__Exercise aim__
In the material below, some lines carry "slot". Copy each such line.

__Records for this exercise__
theorem Keeps.actRefused {a0 : PendAct} (h : Keeps G s t)  (w_regs : G .regs = true) (w_flt : G .flt = true) (w_cfg : G .cfg = true) (w_field : G .field = true) :
    Keeps G s (State.actRefused t a0) := by
  unfold State.actRefused
  repeat' first | (with_reducible assumption) | intro _ | with_reducible first | apply Keeps.keyResult | apply Keeps.stgResult | apply Keeps.setFld | apply Keeps.modInj | apply Keeps.modCh | apply Keeps.modCfg | (with_reducible apply Keeps.ite) | split

theorem Keeps.clogDone {ok : Bool} (h : Keeps G s t)  (w_dev : G .dev = true) (w_regs : G .regs = true) (w_mem : G .mem = true) (w_host : G .host = true) (w_eng : G .eng = true) (w_flt : G .flt = true) (w_log : G .log = true) (w_cfg : G .cfg = true) (w_mer : G .mer = true) (w_field : G .field = true) (w_fab : G .fab = true) (w_net : G .net = true) (w_ngl : G .ngl = true) (w_free : G .free = true) :
    Keeps G s (State.clogDone t ok) := by
  unfold State.clogDone
  try lift_lets
  repeat' first | (with_reducible assumption) | intro _ | with_reducible first | apply Keeps.actRefused | apply Keeps.clogWrite | apply Keeps.actDone | apply Keeps.raise0 | apply Keeps.modCfg | (with_reducible apply Keeps.ite) | refine Keeps.of_fst (by with_reducible assumption) ?_ | split | (dsimp +zetaDelta only)

theorem Keeps.setMsg {kind : Nat} {arg8 : Nat} {dest : Nat} {arg64 : Nat} (h : Keeps G s t)  (w_fab : G .fab = true) :
    Keeps G s (State.setMsg t kind arg8 dest arg64) := by
  unfold State.setMsg
  repeat' first | (with_reducible assumption) | intro _ | with_reducible first | apply Keeps.bulk | (with_reducible apply Keeps.ite) | split

theorem Keeps.setDrop  (h : Keeps G s t)  (w_regs : G .regs = true) (w_mem : G .mem = true) (w_cfg : G .cfg = true) :
    Keeps G s (State.setDrop t) := by
  unfold State.setDrop
  repeat' first | (with_reducible assumption) | intro _ | with_reducible first | apply Keeps.stgResult | apply Keeps.clogNote | apply Keeps.unstage | (with_reducible apply Keeps.ite) | split

theorem Keeps.coordAbort  (h : Keeps G s t)  (w_regs : G .regs = true) (w_mem : G .mem = true) (w_cfg : G .cfg = true) (w_fab : G .fab = true) :
    Keeps G s (State.coordAbort t) := by
  unfold State.coordAbort
  repeat' first | (with_reducible assumption) | intro _ | with_reducible first | apply Keeps.setDrop | apply Keeps.setMsg | (with_reducible apply Keeps.ite) | split

theorem Keeps.voteIn {slot : Nat} {yes : Nat} {arg : Nat} (h : Keeps G s t)  (w_regs : G .regs = true) (w_mem : G .mem = true) (w_cfg : G .cfg = true) (w_fab : G .fab = true) :
    Keeps G s (State.voteIn t slot yes arg) := by
  unfold State.voteIn
  try lift_lets
  repeat' first | (with_reducible assumption) | intro _ | with_reducible first | apply Keeps.setSwitchAt | apply Keeps.coordAbort | apply Keeps.modCfg | (with_reducible apply Keeps.ite) | split | (dsimp +zetaDelta only)

theorem Keeps.ownVote  (h : Keeps G s t)  (w_regs : G .regs = true) (w_mem : G .mem = true) (w_cfg : G .cfg = true) (w_fab : G .fab = true) :
    Keeps G s (State.ownVote t) := by
  unfold State.ownVote
  try lift_lets
  repeat' first | (with_reducible assumption) | intro _ | with_reducible first | apply Keeps.stgResult | apply Keeps.voteIn | apply Keeps.setMsg | apply Keeps.modCfg | (with_reducible apply Keeps.ite) | split | (dsimp +zetaDelta only)
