theorem Keeps.wrLog {m : Master} {o : Nat} {v : Word} (h : Keeps G s t)  (w_regs : G .regs = true) (w_mem : G .mem = true) (w_host : G .host = true) (w_flt : G .flt = true) (w_log : G .log = true) (w_cfg : G .cfg = true) :
    ∀ u, State.wrLog t m o v = some u → Keeps G s u := by
  unfold State.wrLog
  intro u
  repeat' first | (with_reducible assumption)  | split | refine Keeps.some' ?_ | exact Keeps.none' | with_reducible first | apply Keeps.logFlush | apply Keeps.regCmd | apply Keeps.flRead | apply Keeps.hostRp | apply Keeps.when | intro _ | (with_reducible apply Keeps.ite) | refine Keeps.of_fst (by with_reducible assumption) ?_ | split

theorem Keeps.dormWrite {m : Master} {v : Word} {field : FieldFind} (h : Keeps G s t)  (w_dev : G .dev = true) (w_regs : G .regs = true) (w_mem : G .mem = true) (w_host : G .host = true) (w_eng : G .eng = true) (w_flt : G .flt = true) (w_log : G .log = true) (w_cfg : G .cfg = true) (w_mer : G .mer = true) (w_tim : G .tim = true) (w_lcs : G .lcs = true) (w_field : G .field = true) (w_fab : G .fab = true) (w_net : G .net = true) (w_vern : G .vern = true) (w_ngl : G .ngl = true) (w_free : G .free = true) :
    Keeps G s (State.dormWrite t m v field) := by
  unfold State.dormWrite
  try lift_lets
  repeat' first | (with_reducible assumption) | intro _ | with_reducible first | apply Keeps.noteWrite | apply Keeps.cmdWrite | apply Keeps.wakeCmd | apply Keeps.dormAsk | apply Keeps.id' | (with_reducible apply Keeps.ite) | split | (dsimp +zetaDelta only)

theorem Keeps.wrField {m : Master} {b : Block} {i : Nat} {o : Nat} {v : Word} {env : WriteEnv} (h : Keeps G s t)  (w_regs : G .regs = true) (w_mem : G .mem = true) (w_host : G .host = true) (w_eng : G .eng = true) (w_flt : G .flt = true) (w_log : G .log = true) (w_cfg : G .cfg = true) (w_field : G .field = true) :
    ∀ u, State.wrField t m b i o v env = some u → Keeps G s u := by
  unfold State.wrField
  intro u
  repeat' first | (with_reducible assumption)  | split | refine Keeps.some' ?_ | exact Keeps.none' | with_reducible first | apply Keeps.bankCmd | apply Keeps.trimCmd | apply Keeps.spdCmd | apply Keeps.chCmd | intro _ | (with_reducible apply Keeps.ite) | refine Keeps.of_fst (by with_reducible assumption) ?_ | split

theorem Keeps.wrLinks {m : Master} {b : Block} {i : Nat} {o : Nat} {v : Word} (h : Keeps G s t)  (w_regs : G .regs = true) (w_mem : G .mem = true) (w_host : G .host = true) (w_flt : G .flt = true) (w_cfg : G .cfg = true) (w_mer : G .mer = true) (w_fab : G .fab = true) (w_net : G .net = true) :
    ∀ u, State.wrLinks t m b i o v = some u → Keeps G s u := by
  unfold State.wrLinks
  intro u
  repeat' first | (with_reducible assumption)  | split | refine Keeps.some' ?_ | exact Keeps.none' | with_reducible first | apply Keeps.wrLaneTest | apply Keeps.tokenCmd | apply Keeps.portCmd | apply Keeps.safeCmd | (apply Keeps.wrKeys <;> with_reducible assumption) | intro _ | (with_reducible apply Keeps.ite) | refine Keeps.of_fst (by with_reducible assumption) ?_ | split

__Exercise output__
theorem Keeps.voteIn {slot : Nat} {yes : Nat} {arg : Nat} (h : Keeps G s t)  (w_regs : G .regs = true) (w_mem : G .mem = true) (w_cfg : G .cfg = true) (w_fab : G .fab = true) :
    Keeps G s (State.voteIn t slot yes arg) := by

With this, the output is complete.